According to Don Bechler, the chair of Single Payer Now in California, Americans are currently asking the wrong questions about improving the health care system.

“I’m not for a single-payer system because it will reduce costs, although it would,” Bechler said. “I’m for it because we are not supplying quality health care to millions of people in this country.”

Bechler said that the focus on reducing costs has distracted Americans from the real goal, which, he said, should be increasing the level of care for everyone. “People say, we spend 15 cents on the dollar for health care in this country, and that’s too much. But if we spent 18 cents, and people would live five years longer, would you go for that?”

Remapping Debate asked AARP’s John Rother whether the debate over health care should first start by asking how we can achieve the highest-quality care possible for all, not with questions of cost.

“That’s exactly the right question,” Rother said, “and we’re a long way away from that.”

Because at least part of the single-payer bill in California will likely be put on the ballot in coming years for residents to vote on directly, Reid said that public education is also a huge part of the coalition’s work.

An incremental approach?

Rother, reciting AARP’s extensive experience in conducting educational campaigns, says these campaigns can often take several years to be effective. Nevertheless, AARP has not published any material relating to single-payer health insurance on its website, in its several hundred page policy book, or through its Public Policy Institute.  He did say that he thought it was useful for other groups to do research and education on a single-payer model could function in the United States.

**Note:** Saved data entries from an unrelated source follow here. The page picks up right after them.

-- ==== Sys2Proof/Syntax.lean ====
section
/-! DEFINITION. The instructions: one constructor for each row of the opcode table (R83). -/

namespace Sys2Proof

/-- The 34 instructions of R83. A register operand is a `Reg`; an immediate `n`, `kk` or `nnn` is an unsigned number
(R81, R10), and `Instr.wf` (WellFormed.lean) says that it fits its field. The bits that no rule reads (R91) are no part
of an instruction. Each docstring gives the row's pattern and its rule. -/
inductive Instr where
  /-- 00E0, R120 -/
  | cls
  /-- 00EE, R130 -/
  | ret
  /-- 1nnn, R131 -/
  | jp (nnn : Nat)
  /-- 2nnn, R132 -/
  | call (nnn : Nat)
  /-- 3xkk, R133 -/
  | seImm (x : Reg) (kk : Nat)
  /-- 4xkk, R134 -/
  | sneImm (x : Reg) (kk : Nat)
  /-- 5xy0, R135 -/
  | seReg (x y : Reg)
  /-- 6xkk, R140 -/
  | ldImm (x : Reg) (kk : Nat)
  /-- 7xkk, R141 -/
  | addImm (x : Reg) (kk : Nat)
  /-- 8xy0, R142 -/
  | ldReg (x y : Reg)
  /-- 8xy1, R143 -/
  | orReg (x y : Reg)
  /-- 8xy2, R144 -/
  | andReg (x y : Reg)
  /-- 8xy3, R145 -/
  | xorReg (x y : Reg)
  /-- 8xy4, R146 -/
  | addReg (x y : Reg)
  /-- 8xy5, R147 -/
  | subReg (x y : Reg)
  /-- 8xy6, R148 -/
  | shr (x : Reg)
  /-- 8xy7, R149 -/
  | subnReg (x y : Reg)
  /-- 8xyE, R150 -/
  | shl (x : Reg)
  /-- 9xy0, R136 -/
  | sneReg (x y : Reg)
  /-- Annn, R160 -/
  | ldI (nnn : Nat)
  /-- Bnnn, R137 -/
  | jpV0 (nnn : Nat)
  /-- Cxkk, R151 -/
  | rnd (x : Reg) (kk : Nat)
  /-- Dxyn, R121 -/
  | drw (x y : Reg) (n : Nat)
  /-- Ex9E, R171 -/
  | skp (x : Reg)
  /-- ExA1, R172 -/
  | sknp (x : Reg)
  /-- Fx07, R173 -/
  | ldVxDt (x : Reg)
  /-- Fx0A, R174 -/
  | ldVxKey (x : Reg)
  /-- Fx15, R175 -/
  | ldDtVx (x : Reg)
  /-- Fx18, R176 -/
  | ldStVx (x : Reg)
  /-- Fx1E, R161 -/
  | addI (x : Reg)
  /-- Fx29, R162 -/
  | ldFont (x : Reg)
  /-- Fx33, R163 -/
  | ldBcd (x : Reg)
  /-- Fx55, R164 -/
  | storeRegs (x : Reg)
  /-- Fx65, R165 -/
  | loadRegs (x : Reg)
deriving DecidableEq, Repr

end Sys2Proof
end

AARP representatives in California and Vermont explained that the organization’s strategy, which is largely determined by the national organization, was currently to wait and see how the debate over single-payer played out in those states.

“Reasonable people can disagree about the best system for universal health care,” said Mark Beach, communications director for AARP California. “As far as single-payer goes, it would be nice if there was a robust public discourse about that…but our focus at this point is to do our best to see the [Affordable Care Act] implemented.”

Beach explained that, when it came to policies that would radically alter the way that health care is delivered, “AARP takes a more incremental approach to that kind of thing.”

“It’s fine to take incremental steps,” CARA’s Reid countered, “but you need to have a vision of where you want to end up, and how you’re going to get there.”